Answered 6 years ago by LCD


Attic Blankets work and they work better than most experts will ever admit to.Working in Construction all my life...I would fit the description of an expert. Building Houses is my passion and i put together over 1,000 of them in my 25+ years of doing it.

With that being said....Pretty simple common sense plays into this response.

Insulation is a SPONGE designed to absorb Heat..When the Sponge is full (insulation) ,the heat passes thru it chasing the path of least resistence..Hot air chases Cold Air...Your attic temps will be as high as 130 degrees on any given summer day anywhere in America and a Home will be around 75 degrees. Which way does the Heat go again ? Down is the answer..

Some engineer will respond to this and before you do...Are you the same engineer that put my AC System in my 130 degree attic ? Wrapped my ductwork with a very similar Blanket and told the Insulation guy to leave my old dusty, watered down and compressed insulation alone and just Blow more in on top ?

Yes , I am in the Blanket Business and have been for going on 7 years now. Every day i hear how well our products work and perform.

Last strong comment...Winter performance ? 75% of your heat rises thru the top of your house ALL WINTER with attic temps above freezing daily, even though you may live in an area where it might not get above 32 degrees for 3 months.This creates an unbelievable amount of moisture in your attic, up to 30 gallons of water every winter. Results are Ice Jambs, mold and many other bad weather conditions.

Ventilation is the key in the Winter and that is easily accomplished with a Solar Fan or other type of forced air at an economical cost.

Reflective Blankets installed properly , change the climate in your home, taking the pressure off your HV/AC Sytems. Utility companies don't like this because it takes revenue out of their pockets. Next time you have an Home energy audit done ask the man who writes his paycheck.

To answer the savings question : Consumers see as much as 50% but not very often, most will see 15% minimum with a 25%/30% on average . Remember the Energy savings come from slowing down the run time of your HV/AC system

So in Essence we ALL are already paying for it , you might as well recive the benefits

Answered 3 years ago by Energyguy


The first question is this: Is the Blanket 2 sidied. If yes than dust does not affect it. Mass insulation is nothing but pure dust.
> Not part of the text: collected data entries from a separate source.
-- ==== Sys2Proof/Laws/Step.lean ====
section
/-! SUPPORT. What one step can do: a unit event, a wait, the end of the run, or one instruction. -/

namespace Sys2Proof.Machine

/-- An operation leaves everything but results in flight, memory, the stores of the instruction, MSE and the exception
request as it was. -/
theorem Effect.frame {s t : State} {i : Instr} (h : Effect s i t) :
    t = { s with pending := t.pending, mem := t.mem, stored := t.stored, excPending := t.excPending,
                 pcsw := { s.pcsw with mse := t.pcsw.mse } } := by
  cases h with
  | nothing => rfl
  | issues => unfold State.issue; dsimp only; split <;> rfl
  | storesAligned => rfl
  | storesMisaligned => rfl

/-- A unit event leaves everything but the units, memory and the power-down mode as it was. -/
theorem unitEvent_frame {e : UnitEvent} {s t : State} (h : unitEvent e s = .next t) :
    t = { s with units := t.units, mem := t.mem, globalPowerDown := t.globalPowerDown } := by
  have refusable {α : Type} (x : Except Refusal α) (f : α → State) (h : orRefuse x f = .next t) : ∃ u, t = f u := by
    cases x with
    | ok u => exact ⟨u, by cases h; rfl⟩
    | error r => cases h
  cases e <;> first
    | (cases h; rfl)
    | (obtain ⟨u, rfl⟩ := refusable _ _ h; rfl)

/-- The next state of a unit's turn. -/
theorem unitStep_eq_next {e : UnitEvent} {s t : State} (h : unitStep e s = .next t) :
    ∃ u, unitEvent e s = .next u ∧ t = u.wake := by
  obtain ⟨u, hu, ht⟩ := andThen_eq_next h
  exact ⟨u, hu, by cases ht; rfl⟩

/-- The next state of one operation of an instruction. -/
theorem execOperation_eq_next {i : Instr} {s t : State} (h : execOperation i s = .next t) :
    ∃ u, exec i s = .next u ∧ t = { u with draws := u.draws + 1 } := by
  obtain ⟨u, hu, ht⟩ := andThen_eq_next h
  exact ⟨u, hu, by cases ht; rfl⟩

/-- The induction over the operations of an instruction: what holds before and is kept by each operation holds after. -/
theorem execOperations_induct {P : State → Prop} {ops : List Instr} {s t : State}
    (h : execOperations ops s = .next t) (hs : P s)
    (keep : ∀ i ∈ ops, ∀ u w, P u → Effect u i w → P { w with draws := w.draws + 1 }) : P t := by
  induction ops generalizing s with
  | nil => cases h; exact hs
  | cons i rest ih =>
    obtain ⟨u, hu, hrest⟩ := andThen_eq_next h
    obtain ⟨w, hw, rfl⟩ := execOperation_eq_next hu
    exact ih hrest (keep i List.mem_cons_self s w hs (exec_effect hw))
      fun j hj => keep j (List.mem_cons_of_mem _ hj)

/-- The next state of an instruction. -/
theorem executeInstruction_eq_next {recs : List OpRecord} {s t : State} (h : executeInstruction recs s = .next t) :
    ∃ ops u, checkInstruction s.cfg s.nRegs recs = .ok ops ∧ execOperations ops (s.prepare ops) = .next u ∧
      t = u.advance := by
  unfold executeInstruction at h
  cases hc : checkInstruction s.cfg s.nRegs recs with
  | error r => rw [hc] at h; cases h
  | ok ops =>
    rw [hc] at h
    obtain ⟨u, hu, ht⟩ := andThen_eq_next h
    exact ⟨ops, u, rfl, hu, by cases ht; rfl⟩

/-- The inversion of step: a unit's turn, a wait, the end of the run, or one instruction. -/
theorem step_cases {s t : State} (h : step s = .next t) :
    (∃ e rest u, s.agenda = e :: rest ∧ unitEvent e { s with agenda := rest } = .next u ∧ t = u.wake) ∨
    (s.agenda = [] ∧ s.globalPowerDown = true ∧ t = s) ∨
    (s.onTurn ∧ s.fetch = none ∧ t = s.drain) ∨
    (∃ recs ops u, s.onTurn ∧ s.fetch = some recs ∧ checkInstruction s.cfg s.nRegs recs = .ok ops ∧
      execOperations ops (s.prepare ops) = .next u ∧ t = u.advance) := by
  unfold step at h
  split at h
  · rename_i e rest ha
    obtain ⟨u, hu, ht⟩ := unitStep_eq_next h
    exact .inl ⟨e, rest, u, ha, hu, ht⟩
  · rename_i ha
    right
    unfold dspcpuStep at h
    split at h
    · rename_i hp; cases h; exact .inl ⟨ha, hp, rfl⟩
    · rename_i hp
      have turn : s.onTurn := ⟨ha, by simpa using hp⟩
      right
      split at h
      · rename_i hf; cases h; exact .inl ⟨turn, hf, rfl⟩
      · rename_i recs hf
        obtain ⟨ops, u, hc, hu, ht⟩ := executeInstruction_eq_next h
        exact .inr ⟨recs, ops, u, turn, hf, hc, hu, ht⟩

/-- Every operation of a checked instruction passes the checks of R119. -/
theorem checkInstruction_ok {c : Config} {n : Nat} {recs : List OpRecord} {ops : List Instr}
    (h : checkInstruction c n recs = .ok ops) :
    ops = operationsOf recs ∧ ∀ i ∈ ops, i.formOk c n = true ∧ i.namedOnly = none ∧ lateRefusal i = none := by
  unfold checkInstruction at h
  dsimp only at h
  split at h
  · cases h
  · split at h
    · cases h
    · rename_i hn
      split at h
      · cases h
      · rename_i hf
        split at h
        · cases h
        · rename_i hl
          cases h
          refine ⟨rfl, fun i hi => ⟨?_, List.findSome?_eq_none_iff.1 hn i hi, List.findSome?_eq_none_iff.1 hl i hi⟩⟩
          simp only [Bool.or_eq_true, not_or] at hf
          have := hf.2
          simp only [Bool.not_eq_true', Bool.not_eq_false] at this
          exact List.all_eq_true.1 this i hi

end Sys2Proof.Machine
end

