-- ==== Sys2Proof/Tests/Slice0.lean ====
section
/-! SUPPORT. Small tests with results from 95_test_vectors.md or worked out by hand from the spec, and witnesses: concrete
states that meet the hypotheses of the obligations. -/

namespace Sys2Proof.Tests

open Sys2Proof Sys2Proof.Machine

-- One test after the other: tests elaborated side by side each hold a thread while they wait for the kernel.
set_option Elab.async false

/-- The state after reset with some registers written. -/
def holding (l : List (RegNo × Word)) : State :=
  { State.reset with regs := l.foldl (fun rs p => rs.set p.1 p.2) State.reset.regs, written := l.map Prod.fst }

/-- A state with a program. -/
def State.running (s : State) (p : List (List Instr)) : State := { s with program := p.map (List.map encode) }

/-- The next state, where there is one. -/
def next (o : Host.Outcome State Fault Refusal) : Option State :=
  match o with
  | .next t => some t
  | _ => none

/-- The result that an operation issued last: latency counted from the reset position, destination, value, flags. -/
def issued (i : Instr) (s : State) : Option (Nat × RegNo × Word × FpFlags) := do
  let t ← next (exec i s)
  let p ← t.pending.getLast?
  return (p.due, p.dest, p.value, p.flags)

/-- What a step answers where it does not go on. -/
def refusal (s : State) : Option Refusal :=
  match step s with
  | .refused r => some r
  | _ => none

/-- A step faults. -/
def faulted (s : State) : Bool :=
  match step s with
  | .fault _ => true
  | _ => false

/-! ### Decoding, words written out field by field (log 17): modifier, dest, src2, src1, guard, slot, presence, operation -/

theorem test_decode_carry :
    decodeTableWord 160 0x00000000000000000050001e00460000010e002d = some (.carry none 70 30 80 1) := by
  decide +kernel
theorem test_decode_carry_guarded :
    decodeTableWord 160 0x0000000000000000000b001e00500064010f002d = some (.carry (some 100) 80 30 11 1) := by
  decide +kernel
theorem test_decode_mergemsb :
    decodeTableWord 160 0x00000000000000000032001e00500000020e003a = some (.mergemsb none 80 30 50 2) := by
  decide +kernel
theorem test_decode_ume8ii :
    decodeTableWord 160 0x00000000000000000064001e00500000010e0040 = some (.ume8ii none 80 30 100 1) := by
  decide +kernel
theorem test_decode_h_dspiabs :
    decodeTableWord 160 0x0000000000000000003c001e00000000030e0041 = some (.hDspiabs none 0 30 60 3) := by
  decide +kernel
theorem test_decode_dspiabs :
    decodeTableWord 160 0x0000000000000000003c001e00000000030c0117 = some (.dspiabs none 30 60 3) := by
  decide +kernel
/-- 2.3: the record that `dspiabs r30 → r60` becomes; without a first source the code 65 record fits no form (R113). -/
theorem test_decode_code_65 : decode ⟨.code 65, none, some 0, some 30, some 60, none, 3⟩ = .ok (.hDspiabs none 0 30 60 3) ∧
    decode ⟨.code 65, none, none, some 30, some 60, none, 3⟩ = .error .illFormed := by decide +kernel
theorem test_decode_ifixieee :
    decodeTableWord 160 0x00000000000000000066000000230000010a0079 = some (.ifixieee none 35 102 1) := by
  decide +kernel
theorem test_decode_cycles :
    decodeTableWord 160 0x0000000000000000003c0000000000000308009a = some (.cycles none 60 3) := by
  decide +kernel
theorem test_decode_uimm :
    decodeTableWord 160 0x00000000fffffffc001e000000000000011800bf = some (.uimm 0xfffffffc 30 1) := by
  decide +kernel
theorem test_decode_prefd :
    decodeTableWord 160 0xffffffffffffff0000000000000a000b051300d1 = some (.prefd (some 11) 10 (-256) 5) := by
  decide +kernel
theorem test_decode_h_st16d :
    decodeTableWord 160 0x000000000000000000000050000a003c0417001e = some (.hSt16d (some 60) 10 80 0 4) := by
  decide +kernel
theorem test_decode_st16 :
    decodeTableWord 160 0x000000000000000000000050001e00320507001e = some (.st16 (some 50) 30 80 5) := by
  decide +kernel
theorem test_decode_quadavg :
    decodeTableWord 160 0x00000000000000000014000b000a0000010e0100 = some (.quadavg none 10 11 20 1) := by
  decide +kernel
theorem test_decode_dspuquadaddui :
    decodeTableWord 160 0x00000000000000000015000c00140000030e0101 = some (.dspuquadaddui none 20 12 21 3) := by
  decide +kernel
theorem test_decode_named_first :
    decodeTableWord 160 0x01000102 = some (.uclipi 1) ∧
    decodeTableWord 160 0x01000103 = some (.hicycles 1) ∧
    decodeTableWord 160 0x01000104 = some (.ifixieeeflags 1) ∧
    decodeTableWord 160 0x01000105 = some (.writedpc 1) ∧
    decodeTableWord 160 0x01000106 = some (.writepcsw 1) ∧
    decodeTableWord 160 0x01000107 = some (.writespc 1) ∧
    decodeTableWord 160 0x01000108 = some (.uleqi 1) ∧
    decodeTableWord 160 0x01000109 = some (.ules 1) ∧
    decodeTableWord 160 0x0100010a = some (.ulesi 1) ∧
    decodeTableWord 160 0x0100010b = some (.ume8uu 1) := by decide +kernel
theorem test_decode_named_second :
    decodeTableWord 160 0x0100010c = some (.umin 1) ∧
    decodeTableWord 160 0x0100010d = some (.umul 1) ∧
    decodeTableWord 160 0x0100010e = some (.umulm 1) ∧
    decodeTableWord 160 0x0100010f = some (.uneq 1) ∧
    decodeTableWord 160 0x01000110 = some (.uneqi 1) ∧
    decodeTableWord 160 0x01000111 = some (.zex16 1) ∧
    decodeTableWord 160 0x01000112 = some (.zex8 1) ∧
    decodeTableWord 160 0x01000113 = some (.alloc 1) ∧
    decodeTableWord 160 0x01000114 = some (.allocd 1) ∧
    decodeTableWord 160 0x01000115 = some (.allocr 1) ∧
    decodeTableWord 160 0x01000116 = some (.allocx 1) := by decide +kernel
The Balnket must be installed over existing insulation unless the application is a metal roof anf then installed on the plywood and under the perlins.

The product must be a single sheet of aluminum with a fraction of Mylar to increase the strength.

The home must have a roof vent so the heat has a way of escaping.

Only purchase from an installer than only installs this product. If installed improperly it will not be a effective.

Be aware of material that has sections glued. The heat will cause this product to seperate over time, (12 months).

I ahve this is my house and it definitly does the job. A Florida home with a reduction of heating and cooling bills plus no hot and cols spots in my home.

I had R40 Mass Insulation and the home was not comfortable. After installing Eco-Shield-Blanket the home changed for the good.

I would recommend it to anyone if you purchase the right contractor with the real material.

Answered 3 years ago by shellmoundal1


I'm a purchaser, here in New England. I was convinced to install this product.

The performance did not come even close to the promised untility bill savings: 1-3% during heating season... nothing during cooling season.... so in NE it doesn't make sense.

Now the kick in the teeth. I had an energy audit last October and they discovered mold.... LOTS of mold on the rafters and roof decking on the north side of the roof. I had to rip the reflective product and have the attic professionally remediated. It was an expensive nightmare. The mold guys said they see this all the time in this area of the country, always on the north side of the houses.

There's no ambiguities here. I'm the original owner. The roof has soffit venting, baffles, and a peak vent, and the reflective product was installed correctly to allow for "proper" ventilations. It caused the mold. While these products might make sense in hotter areas of the country, I am convinced they make as much sense as buy cross country skis in Miami.